Configuration
Altor Vec exposes a focused set of configuration options because approximate nearest-neighbor search quality depends heavily on the structure of the index. The most important settings are the HNSW graph parameters m, ef_construction, and ef_search. They control how many links each node maintains, how much work the engine performs while building the graph, and how broadly the graph is explored during querying. Small changes in these values can produce meaningful differences in recall, latency, and peak memory usage.

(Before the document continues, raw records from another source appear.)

/-! ### setGang -/

@[simp] theorem State.setGang_teams (s : State) (g : Nat) (x : Gang) : (s.setGang g x).teams = s.teams := rfl
@[simp] theorem State.setGang_insts (s : State) (g : Nat) (x : Gang) : (s.setGang g x).insts = s.insts := rfl
@[simp] theorem State.setGang_launches (s : State) (g : Nat) (x : Gang) : (s.setGang g x).launches = s.launches := rfl
@[simp] theorem State.setGang_cores (s : State) (g : Nat) (x : Gang) : (s.setGang g x).cores = s.cores := rfl
@[simp] theorem State.setGang_ctxs (s : State) (g : Nat) (x : Gang) : (s.setGang g x).ctxs = s.ctxs := rfl
@[simp] theorem State.setGang_parts (s : State) (g : Nat) (x : Gang) : (s.setGang g x).parts = s.parts := rfl
@[simp] theorem State.setGang_dies (s : State) (g : Nat) (x : Gang) : (s.setGang g x).dies = s.dies := rfl
@[simp] theorem State.setGang_kites (s : State) (g : Nat) (x : Gang) : (s.setGang g x).kites = s.kites := rfl
@[simp] theorem State.setGang_draws (s : State) (g : Nat) (x : Gang) : (s.setGang g x).draws = s.draws := rfl
@[simp] theorem State.setGang_mem (s : State) (g : Nat) (x : Gang) : (s.setGang g x).mem = s.mem := rfl
@[simp] theorem State.setGang_host (s : State) (g : Nat) (x : Gang) : (s.setGang g x).host = s.host := rfl
@[simp] theorem State.setGang_peers (s : State) (g : Nat) (x : Gang) : (s.setGang g x).peers = s.peers := rfl
@[simp] theorem State.setGang_fwins (s : State) (g : Nat) (x : Gang) : (s.setGang g x).fwins = s.fwins := rfl
@[simp] theorem State.setGang_hub (s : State) (g : Nat) (x : Gang) : (s.setGang g x).hub = s.hub := rfl
@[simp] theorem State.setGang_boot (s : State) (g : Nat) (x : Gang) : (s.setGang g x).boot = s.boot := rfl
@[simp] theorem State.setGang_faults (s : State) (g : Nat) (x : Gang) : (s.setGang g x).faults = s.faults := rfl
@[simp] theorem State.setGang_images (s : State) (g : Nat) (x : Gang) : (s.setGang g x).images = s.images := rfl
@[simp] theorem State.setGang_tcache (s : State) (g : Nat) (x : Gang) : (s.setGang g x).tcache = s.tcache := rfl
@[simp] theorem State.setGang_clock (s : State) (g : Nat) (x : Gang) : (s.setGang g x).clock = s.clock := rfl
@[simp] theorem State.setGang_agenda (s : State) (g : Nat) (x : Gang) : (s.setGang g x).agenda = s.agenda := rfl
@[simp] theorem State.setGang_foc (s : State) (g : Nat) (x : Gang) : (s.setGang g x).foc = s.foc := rfl
@[simp] theorem State.setGang_fresh (s : State) (g : Nat) (x : Gang) : (s.setGang g x).fresh = s.fresh := rfl
@[simp] theorem State.setGang_nextId (s : State) (g : Nat) (x : Gang) : (s.setGang g x).nextId = s.nextId := rfl
@[simp] theorem State.setGang_holds (s : State) (g : Nat) (x : Gang) : (s.setGang g x).holds = s.holds := rfl
@[simp] theorem State.setGang_team_of (s : State) (g : Nat) (x : Gang) (k : Nat) : (s.setGang g x).team k = s.team k := rfl
@[simp] theorem State.setGang_inst_of (s : State) (g : Nat) (x : Gang) (k : Nat) : (s.setGang g x).inst k = s.inst k := rfl
@[simp] theorem State.setGang_launch_of (s : State) (g : Nat) (x : Gang) (k : Nat) : (s.setGang g x).launch k = s.launch k := rfl
@[simp] theorem State.setGang_core_of (s : State) (g : Nat) (x : Gang) (k : Nat) : (s.setGang g x).core k = s.core k := rfl
@[simp] theorem State.setGang_ctx_of (s : State) (g : Nat) (x : Gang) (k : Nat) : (s.setGang g x).ctx k = s.ctx k := rfl
@[simp] theorem State.setGang_part_of (s : State) (g : Nat) (x : Gang) (k : Nat) : (s.setGang g x).part k = s.part k := rfl
@[simp] theorem State.setGang_die_of (s : State) (g : Nat) (x : Gang) (k : Nat) : (s.setGang g x).die k = s.die k := rfl
@[simp] theorem State.setGang_kite_of (s : State) (g : Nat) (x : Gang) (k : Nat) : (s.setGang g x).kite k = s.kite k := rfl
@[simp] theorem State.setGang_drawOf_of (s : State) (g : Nat) (x : Gang) (k : Nat) : (s.setGang g x).drawOf k = s.drawOf k := rfl
@[simp] theorem State.setGang_fwin_of (s : State) (g : Nat) (x : Gang) (k : Nat) : (s.setGang g x).fwin k = s.fwin k := rfl
@[simp] theorem State.setGang_peer_of (s : State) (g : Nat) (x : Gang) (k : Nat) : (s.setGang g x).peer k = s.peer k := rfl
@[simp] theorem State.setGang_same (s : State) (g : Nat) (x : Gang) : (s.setGang g x).gang g = x := KMap.get_put_same _ _ _ _
theorem State.setGang_other (s : State) (g : Nat) (x : Gang) {k : Nat} (h : k ≠ g) : (s.setGang g x).gang k = s.gang k :=
  KMap.get_put_ne _ h _ _
@[simp] theorem State.setGang_setGang (s : State) (g : Nat) (x : Gang) (y : Gang) : (s.setGang g x).setGang g y = s.setGang g y := by
  simp [State.setGang]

Treat configuration as an empirical exercise rather than a one-time guess. The best values for a documentation corpus with short chunks are often different from those for product catalogs, code search, or multimodal embeddings. Establish a baseline dataset and run repeated evaluations before standardizing on a production profile.
HNSW Parameters
m controls the maximum number of outgoing connections per node. Higher values generally improve graph quality and recall, but they also increase memory consumption. For many text-search workloads, m values between 12 and 32 are a sensible starting range.
ef_construction controls how much search effort is spent when inserting items into the graph. A larger value typically produces a better-connected index, which improves later query quality, but indexing takes longer.

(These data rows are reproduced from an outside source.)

-- ==== Sys2Proof/Tests/Slice0.lean ====
section
/-! SUPPORT. Tests of the model: words written out from the spec's encodings, ill-formed terms, small cases of the meanings, and
for each statement a case that meets its hypotheses. -/
namespace Sys2Proof.Tests
open Sys2Proof Sys2Proof.Machine Sys2Proof.Claims

set_option maxRecDepth 20000
set_option exponentiation.threshold 4096

/-! ### Decoding -/

/-- Scalar words written out from 03 R46 to R49: flow and lane-queue words. -/
theorem test_decode_flow :
    ([(0x00000005, .nop 5), (0x04000000, .endGang), (0x0bfffffe, .bra (-2)), (0x0c000007, .call 7), (0x10024000, .retn 9),
     (0x143fffff, .cbz 3 (-1)), (0x18300005, .cbnz 3 5), (0x1c3117fe, .bcmp 3 4 2 (-2)), (0x206ffff0, .loop 6 (-16)),
     (0x2400e001, .trap 0xe001), (0x28000000, .bkpt), (0x2c000000, .yield), (0x30040000, .lx 4), (0x34000123, .lseek 0x123),
     (0x38000000, .lwait), (0x3c600000, .msum 6)] : List (BitVec 32 × Instr)).all (fun e => decodeScalar e.1 == e.2) = true := by
  decide

/-- Scalar words written out from 03 R46 to R49: ALU, immediate and compare words. -/
theorem test_decode_alu :
    ([(0x40518700, .add 5 6 7), (0x40518701, .sub 5 6 7), (0x40518702, .mul 5 6 7), (0x40518703, .mulh 5 6 7),
     (0x40518704, .mulhn 5 6 7), (0x40518705, .and 5 6 7), (0x40518706, .or 5 6 7), (0x40518707, .xor 5 6 7),
     (0x40518708, .shl 5 6 7), (0x40518709, .shr 5 6 7), (0x4051870a, .sar 5 6 7), (0x4051870b, .min 5 6 7),
     (0x4051870c, .max 5 6 7), (0x4051870d, .minn 5 6 7), (0x4051870e, .maxn 5 6 7), (0x4051800f, .clz 5 6),
     (0x40518010, .popc 5 6), (0x40518711, .csel 5 6 7), (0x44500008, .addi 5 0 8), (0x4851a001, .andi 5 6 0x2001),
     (0x4c518003, .ori 5 6 3), (0x50518003, .xori 5 6 3), (0x5451803f, .shli 5 6 63), (0x54519004, .shri 5 6 4),
     (0x5451a004, .sari 5 6 4), (0x585cabcd, .movz 5 3 0xabcd), (0x5c541234, .movk 5 1 0x1234), (0x60518704, .cmps 5 6 7 4)] : List (BitVec 32 × Instr)).all (fun e => decodeScalar e.1 == e.2) = true := by
  decide

/-- Scalar words written out from 03 R46 to R49: memory, fence and barrier words. -/
theorem test_decode_mem :
    ([(0x64913ff8, .lds 9 4 (-8)), (0x68910004, .ldsw 9 4 4), (0x6c910010, .sts 9 4 16), (0x70910004, .stsw 9 4 4),
     (0x74950884, .atoms 9 20 8 2 0 4), (0x7800001b, .fence 1 2 3), (0x7c000005, .bar 5), (0x7c008005, .barCl 5)] : List (BitVec 32 × Instr)).all (fun e => decodeScalar e.1 == e.2) = true := by
  decide

/-- Scalar words written out from 03 R46 to R49: system, copy, task and schedule words. -/
theorem test_decode_sys :
    ([(0x8001c000, .acq 7), (0x84000000, .rel), (0x88600012, .gets 6 0x12), (0x8c600008, .sets 6 8), (0x90014600, .copy 5 6),
     (0x94500000, .bclose 5), (0x98017fff, .bwait 5 (-1)), (0x9c014000, .mtask 5), (0xa0800000, .claim 8),
     (0xa0824001, .claimChk 8 9), (0xa4024000, .retire 9), (0xa4024001, .retireY 9), (0xa8500007, .schw 5 7),
     (0xac500000, .schc 5), (0xb0014000, .pub 5), (0xb4014000, .pubh 5)] : List (BitVec 32 × Instr)).all (fun e => decodeScalar e.1 == e.2) = true := by
  decide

ef_search affects query-time exploration. If your results look unstable or low recall is hurting relevance, increasing ef_search is often the first adjustment to try.

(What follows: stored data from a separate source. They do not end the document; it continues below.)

-- ==== Sys2Proof/Safety.lean ====
section
/-! DEFINITION. The words the statements are made in: the request a row carries and when the handler can take it, what a counter report may do, which commands store nothing, and the invariants of the part. -/

namespace Sys2Proof.Machine

/-! ### Requests (R131, R133, R169, R170) -/

/-- The byte that names line, region or timer unit `i`. -/
def quadByte (i : Fin 4) : Byte := BitVec.ofNat 8 i.val

/-- The request a row stands for; none for a row that is no request, and for a TIMER_CONTROL or unknown code row
whose operands belong to another row. -/
def requestOf : Instr → Option Request
  | .ident t p => some ⟨t, 0x01, p⟩
  | .reset t p => some ⟨t, 0x02, p⟩
  | .noticeMask t p => some ⟨t, 0x03, p⟩
  | .unknownCode t c p => if requestCodes.contains c then none else some ⟨t, c, p⟩
  | .lineConfig t p => some ⟨t, 0x10, p⟩
  | .lineStart t p => some ⟨t, 0x11, p⟩
  | .lineStop t p => some ⟨t, 0x12, p⟩
  | .lineReset t p => some ⟨t, 0x13, p⟩
  | .lineStatus t p => some ⟨t, 0x14, p⟩
  | .timeConfig t p => some ⟨t, 0x20, p⟩
  | .timeRead t p => some ⟨t, 0x21, p⟩
  | .inputConfig t p => some ⟨t, 0x22, p⟩
  | .timerConfig t p => some ⟨t, 0x23, p⟩
  | .timerControlStart t p =>
    if timerOperation p = some 1 ∨ timerOperation p = some 2 then none else some ⟨t, 0x24, p⟩
  | .timerControlStop t p => if timerOperation p = some 1 then some ⟨t, 0x24, p⟩ else none
  | .timerControlCapture t p => if timerOperation p = some 2 then some ⟨t, 0x24, p⟩ else none
  | .timerRead t p => some ⟨t, 0x25, p⟩
  | .filterWrite t p => some ⟨t, 0x30, p⟩
  | .filterEnable t p => some ⟨t, 0x31, p⟩
  | .filterRead t p => some ⟨t, 0x32, p⟩
  | .seqLoad t p => some ⟨t, 0x40, p⟩
  | .seqArm t p => some ⟨t, 0x41, p⟩
  | .seqDisarm t p => some ⟨t, 0x42, p⟩
  | .seqForce t p => some ⟨t, 0x43, p⟩
  | .seqStatus t p => some ⟨t, 0x44, p⟩
  | .seqMasks t p => some ⟨t, 0x45, p⟩
  | .flagsWrite t p => some ⟨t, 0x46, p⟩
  | .outputConfig t p => some ⟨t, 0x47, p⟩
  | .regionConfig t p => some ⟨t, 0x50, p⟩
  | .regionStart t p => some ⟨t, 0x51, p⟩
  | .regionStop t p => some ⟨t, 0x52, p⟩
  | .regionClear t p => some ⟨t, 0x53, p⟩
  | .regionStatus t p => some ⟨t, 0x54, p⟩
  | .read t p => some ⟨t, 0x55, p⟩
  | .release t p => some ⟨t, 0x56, p⟩
  | .rewind t p => some ⟨t, 0x57, p⟩
  | .statsRead t p => some ⟨t, 0x60, p⟩
  | .send t p => some ⟨t, 0x70, p⟩
  | .cannedWrite t p => some ⟨t, 0x71, p⟩
  | .txFlush t p => some ⟨t, 0x72, p⟩
  | .txStatus t p => some ⟨t, 0x73, p⟩
  | .powerOn _ _ | .pinReset _ _ | .softReset | .settleEnd _ | .startBitFall _ | .startBitValidation _ _
  | .characterDelivered _ _ | .breakRecognised _ _ | .breakEvent _ | .gapCompletion _ | .counterWrap
  | .inputEdge _ _ | .timerExpiry _ | .eventTaken | .pulseEnd | .takeLine _ | .preambleEnd _ | .txBreakEnd _
  | .txCharacterEnd _ | .echoDeadline _ | .holdEnd _ | .frameLengthError _ | .frameTimeout | .frameReceived _
  | .frameSent | .tick | .lineSample _ _ => none

/-- R133's payload lengths of a code of the table. -/
def admits (code : Byte) (len : Nat) : Bool :=
  if [0x01, 0x02, 0x21, 0x41, 0x42, 0x43, 0x44].contains code then len == 0
  else if [0x03, 0x11, 0x12, 0x13, 0x14, 0x20, 0x25, 0x32, 0x52, 0x53, 0x54, 0x57, 0x72, 0x73].contains code then
    len == 1
  else if [0x24, 0x45, 0x46, 0x60].contains code then len == 2
  else if [0x55, 0x56].contains code then len == 3
  else if [0x47, 0x51].contains code then len == 4
  else if code = 0x22 then len == 5
  else if [0x23, 0x50].contains code then len == 7
  else if code = 0x31 then len == 8
  else if code = 0x30 then len == 15
  else if code = 0x10 then len == 16
  else if code = 0x40 then decide (12 ≤ len ∧ len ≤ 192) && len % 12 == 0
  else if code = 0x70 then decide (5 ≤ len ∧ len ≤ 260)
  else if code = 0x71 then decide (5 ≤ len ∧ len ≤ 69)
  else false

/-- The handler can take the request: it is the oldest in the buffer and not in handling, or the buffer is empty and
the request's frame can still arrive, with no byte in reception; no RESET has been taken (R170, R175, log 5). -/
def canTake (s : State) (req : Request) : Bool :=
  !s.link.resetTaken &&
    match s.link.buffer with
    | [] => s.link.bytes.current.isNone && s.link.rx == .hunt && !s.link.syncHeld && decide (req.payload.length ≤ 1024)
    | b :: _ => !b.inHandling && b.request == req

/-- The state in which the request is in handling. With an empty buffer its good frame has just moved frames_ok. -/
def taken (s : State) (req : Request) : State :=
  match s.link.buffer with
  | [] =>
    { s with
      link := { s.link with bytes := ByteReceiver.ready, buffer := [{ request := req, inHandling := true }] }
      stats := { s.stats with
        link := { s.stats.link with framesOk := satInc Config.count32Max s.stats.link.framesOk } } }
  | b :: rest => { s with link := { s.link with buffer := { b with inHandling := true } :: rest } }

/-- The reply R131 gives a request: its tag, its code with bit 7 set, the status and the content. -/
def replyTo (req : Request) (st : Status) (content : List Byte) : Reply :=
  { tag := req.tag, code := replyCode req.tag req.code, payload := st.code :: content, origin := .handler }

/-- The request taken in state `s1` has left the part in state `after`, and its reply joins the reply list (R171). -/
def answered (s1 after : State) (req : Request) (st : Status) (content : List Byte) : State :=
  placeReply s1 after (replyTo req st content)

/-- The handler takes the request, whose tag is not 0, and `s1` is the part with it in handling. -/
def TakenAs (s : State) (req : Request) (s1 : State) : Prop :=
  req.tag ≠ 0 ∧ canTake s req = true ∧ s1 = taken s req

/-- One byte of capture memory. -/
def State.byteAt (s : State) (a : Nat) : Byte := Memory.readByte s.store.mem a

/-- One word of capture memory. -/
def State.wordAt (s : State) (w : Nat) : Word := Memory.readWord s.store.mem w

/-! ### Frames -/

/-- Commands that store no byte of capture memory, whatever the state: those that offer no record, and not
POWER_ON, after which the memory's contents are unspecified (R97). -/
def storesNothing : Instr → Bool
  | .powerOn _ _ | .lineStop _ _ | .inputConfig _ _ | .timerControlCapture _ _ | .seqForce _ _
  | .characterDelivered _ _ | .breakRecognised _ _ | .breakEvent _ | .gapCompletion _ | .lineSample _ _
  | .counterWrap | .inputEdge _ _ | .timerExpiry _ | .eventTaken | .pulseEnd | .tick => false
  | _ => true

/-- Requests that only read the part. -/
def readsOnly : Instr → Bool
  | .ident _ _ | .lineStatus _ _ | .timeRead _ _ | .timerRead _ _ | .filterRead _ _ | .seqStatus _ _
  | .regionStatus _ _ | .txStatus _ _ => true
  | .statsRead _ p => p.drop 1 != [1]
  | _ => false

/-- Everything but the link controller and the LINK group is the same in both states. -/
def sameButLink (s t : State) : Prop :=
  t.lines = s.lines ∧ t.tb = s.tb ∧ t.pins = s.pins ∧ t.timers = s.timers ∧ t.filters = s.filters ∧
    t.seq = s.seq ∧ t.store = s.store ∧ t.canned = s.canned ∧ t.stats.lines = s.stats.lines ∧
    t.stats.eventsTaken = s.stats.eventsTaken ∧ t.stats.eventsLost = s.stats.eventsLost ∧ t.pending = s.pending

/-- No counter of a LINE group is lower. -/
def LineStats.atMost (a b : LineStats) : Prop :=
  a.chars ≤ b.chars ∧ a.messages ≤ b.messages ∧ a.recorded ≤ b.recorded ∧ a.filtered ≤ b.filtered ∧
    a.lost ≤ b.lost ∧ a.truncated ≤ b.truncated ∧ a.parityChars ≤ b.parityChars ∧
    a.framingChars ≤ b.framingChars ∧ a.noiseChars ≤ b.noiseChars ∧ a.falseStarts ≤ b.falseStarts ∧
    a.breaks ≤ b.breaks ∧ (∀ k : Fin 7, a.buckets[k] ≤ b.buckets[k]) ∧ a.txOk ≤ b.txOk ∧
    a.txCollision ≤ b.txCollision ∧ a.txAborted ≤ b.txAborted ∧ a.txDeferred ≤ b.txDeferred ∧
    a.txRefused ≤ b.txRefused

/-- No counter of a region is lower (R125). -/
def Region.atMost (a b : Region) : Prop :=
  a.written ≤ b.written ∧ a.overwritten ≤ b.overwritten ∧ a.unreadLost ≤ b.unreadLost ∧
    a.refusedMsgs ≤ b.refusedMsgs ∧ a.refusedOther ≤ b.refusedOther

/-- No counter of the LINK group is lower (R143). -/
def LinkStats.atMost (a b : LinkStats) : Prop :=
  a.framesOk ≤ b.framesOk ∧ a.checkErrors ≤ b.checkErrors ∧ a.lengthErrors ≤ b.lengthErrors ∧
    a.timeouts ≤ b.timeouts ∧ a.busyRefusals ≤ b.busyRefusals

/-- No counter of any group is lower in the second state (R137). -/
def countersAtMost (s t : State) : Prop :=
  (∀ i : LineId, (s.lineStats i).atMost (t.lineStats i)) ∧ (∀ e : Fin 32, (s.filter e).hits ≤ (t.filter e).hits) ∧
    (∀ id : RegionId, (s.region id).atMost (t.region id)) ∧ s.stats.eventsTaken ≤ t.stats.eventsTaken ∧
    s.stats.eventsLost ≤ t.stats.eventsLost ∧ s.stats.link.atMost t.stats.link

/-- STATS_READ with clear. -/
def clearsCounters : Instr → Bool
  | .statsRead _ p => p.drop 1 == [1]
  | _ => false

/-! ### Invariants -/

/-- Capture memory keeps its canonical form. -/
def MemoryCanonical (s : State) : Prop := Memory.wf s.store.mem = true

/-- R79, R169: the event queue holds at most 16 events and the request buffer at most 2 requests. -/
def QueuesBounded (s : State) : Prop := s.seq.queue.length ≤ 16 ∧ s.link.buffer.length ≤ 2

/-- R153, R157, section 9.3: the queue holds at most four transmissions and is empty exactly in TX_IDLE; at most two
echoes are awaited, and none outside TX_DATA and TX_HOLD. -/
def TxUnit.Sound (u : TxUnit) : Prop :=
  u.queue.length ≤ 4 ∧ (u.state = .idle ↔ u.queue = []) ∧ u.awaited.length ≤ 2 ∧
    (u.state ≠ .data → u.state ≠ .hold → u.awaited = [])

/-- Every transmit unit is sound. -/
def TxSound (s : State) : Prop := ∀ i : LineId, (s.line i).tx.Sound

/-- R13, R15, R17: the idle measure by state, and the conditions that belong to one state. -/
def Receiver.Sound (r : Receiver) : Prop :=
  r.idle ≤ 255 ∧
    (r.state = .off ∨ r.state = .char ∨ r.state = .breakHold → r.idle = 0) ∧
    (r.state = .settle → r.markRun < 192 ∧ r.idle = r.markRun / 16) ∧
    (r.stopPending = true → r.state = .char) ∧ (r.startPending = true → r.state = .hunt ∧ r.awaitingMark = false) ∧
    (r.awaitingMark = true → r.state = .hunt)

/-- Every receiver is sound. -/
def ReceiverSound (s : State) : Prop := ∀ i : LineId, (s.line i).rx.Sound

/-- R20: the assembler is CLOSED while its receiver is OFF or in SETTLE. -/
def AssemblerClosed (s : State) : Prop :=
  ∀ i : LineId, (s.line i).rx.state = .off ∨ (s.line i).rx.state = .settle → (s.line i).msg = none

/-- R139: messages equals recorded plus filtered plus lost until one of the four saturates. -/
def LineStats.Balanced (g : LineStats) : Prop :=
  g.messages < Config.count32Max → g.recorded < Config.count32Max → g.filtered < Config.count32Max →
    g.lost < Config.count32Max → g.messages = g.recorded + g.filtered + g.lost

/-- R139 for every line. -/
def StatsBalanced (s : State) : Prop := ∀ i : LineId, (s.lineStats i).Balanced

/-- R74, R83, R85: the table breaks no rule and holds at most 16 steps; while ARMED the current step is loaded, its
occurrence counter is below its N, and the link slot is empty or names a loaded step. -/
def SequencerSound (s : State) : Prop :=
  s.seq.table.length ≤ 16 ∧ firstBreak s.seq.table.length 0 s.seq.table = none ∧
    (s.seq.state = .armed →
      (∃ st, s.seq.step? = some st ∧ s.seq.occurrence < st.occurrences) ∧
        ∀ r, s.seq.link = some r → r.val < s.seq.table.length)

/-- R97, R98, R100, R101, R102, R113, R118: a region's placement, its used words, its threshold marker, and what
ARMED and POSTFILL mean for its TRIG record, its quota and its pending counts. -/
def Region.Sound (r : Region) : Prop :=
  (r.state = .disabled ↔ r.size = 0) ∧
    (r.state ≠ .disabled → 2 ≤ r.size ∧ r.base + r.size ≤ 256 ∧ r.head < r.words ∧ r.cursor < r.words ∧
      r.tail < r.words) ∧
    r.used ≤ r.words ∧ (r.crossed = true ↔ r.threshold ≠ 0 ∧ r.threshold ≤ r.used) ∧
    (r.state = .armed → r.hasTrig = false) ∧
    (r.state = .postfill → r.quota ≠ 0 ∧ r.pendMsgs = 0 ∧ r.pendOther = 0)

/-- R97, R99: every region is sound, and two regions that are not DISABLED hold no common block. -/
def RegionsSound (s : State) : Prop :=
  (∀ id : RegionId, (s.region id).Sound) ∧
    ∀ i j : RegionId, i ≠ j → (s.region i).state ≠ .disabled → (s.region j).state ≠ .disabled →
      blocksOverlap (s.region i).base (s.region i).size (s.region j).base (s.region j).size = false

/-- The headers met from a position on carry these sizes, each at least two words (R127). -/
def Region.chain (m : List Host.Cell) (r : Region) : Nat → List Nat → Prop
  | _, [] => True
  | p, z :: t => headerSize (r.headerAt m p) = z ∧ 2 ≤ z ∧ Region.chain m r (r.advance p z) t

/-- R101, R127: the region holds whole records from head to tail, the read ones first; the counts are theirs. -/
def Region.Whole (m : List Host.Cell) (r : Region) : Prop :=
  ∃ read unread : List Nat, r.chain m r.head (read ++ unread) ∧ r.count = (read ++ unread).length ∧
    r.used = (read ++ unread).sum ∧ r.unread = unread.sum ∧ r.cursor = r.advance r.head read.sum ∧
    r.tail = r.advance r.head r.used

/-- R1, R19, R148: settings in their ranges. -/
def LineSettings.InRange (c : LineSettings) : Prop :=
  c.divisor ≤ 4095 ∧ 2 ≤ c.gapThreshold ∧ c.gapThreshold ≤ 255 ∧ 1 ≤ c.maxLength ∧ c.maxLength ≤ 256 ∧
    c.accessGap ≤ 255 ∧ 1 ≤ c.hold ∧ c.hold ≤ 16

/-- Settings in range, and an open message within what a record can hold (R22, R23). -/
def LinesInRange (s : State) : Prop :=
  ∀ i : LineId, (s.line i).cfg.InRange ∧
    ∀ m, (s.line i).msg = some m → m.stored.length ≤ 256 ∧ m.status.length ≤ 8

/-- R101: every region that is not DISABLED is a ring of whole records. -/
def RegionsWhole (s : State) : Prop :=
  RegionsSound s ∧ LinesInRange s ∧
    ∀ id : RegionId, (s.region id).state ≠ .disabled → (s.region id).Whole s.store.mem

/-- R169: at most five busy replies wait, and with five the frame receiver hunts. -/
def BusyBounded (s : State) : Prop :=
  s.link.busyCount ≤ 5 ∧ (s.link.busyCount = 5 → s.link.rx = .hunt)

/-- R172: at most one notice of each kind and index is pending. -/
def NoticesDistinct (s : State) : Prop := (s.link.notices.map (·.kind)).Nodup

/-- An address is a byte of a block that some region not DISABLED occupies (R97). -/
def inSomeRegion (s : State) (a : Nat) : Prop :=
  ∃ id : RegionId, (s.region id).state ≠ .disabled ∧ 256 * (s.region id).base ≤ a ∧
    a < 256 * ((s.region id).base + (s.region id).size)

end Sys2Proof.Machine
end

const engine = await WasmSearchEngine.create({
dimensions: 384,
m: 16,
efConstruction: 128,
});
const results = await engine.search(queryVector, {
limit: 5,
efSearch: 80,
});
Choosing Defaults
For interactive search, start with moderate settings and measure. A common pattern is m = 16, ef_construction = 100–200, and ef_search = 40–100. If your corpus is small, you can afford larger search values without noticeable user impact. If your corpus is large or runs in a constrained browser tab, lower graph density may be the better trade-off.
Also remember that configuration does not replace good data preparation. Poor chunk boundaries, duplicate records, inconsistent metadata, or noisy embeddings can overwhelm the benefits of fine-tuned HNSW parameters. Tune the index, but keep evaluating the content pipeline that feeds it.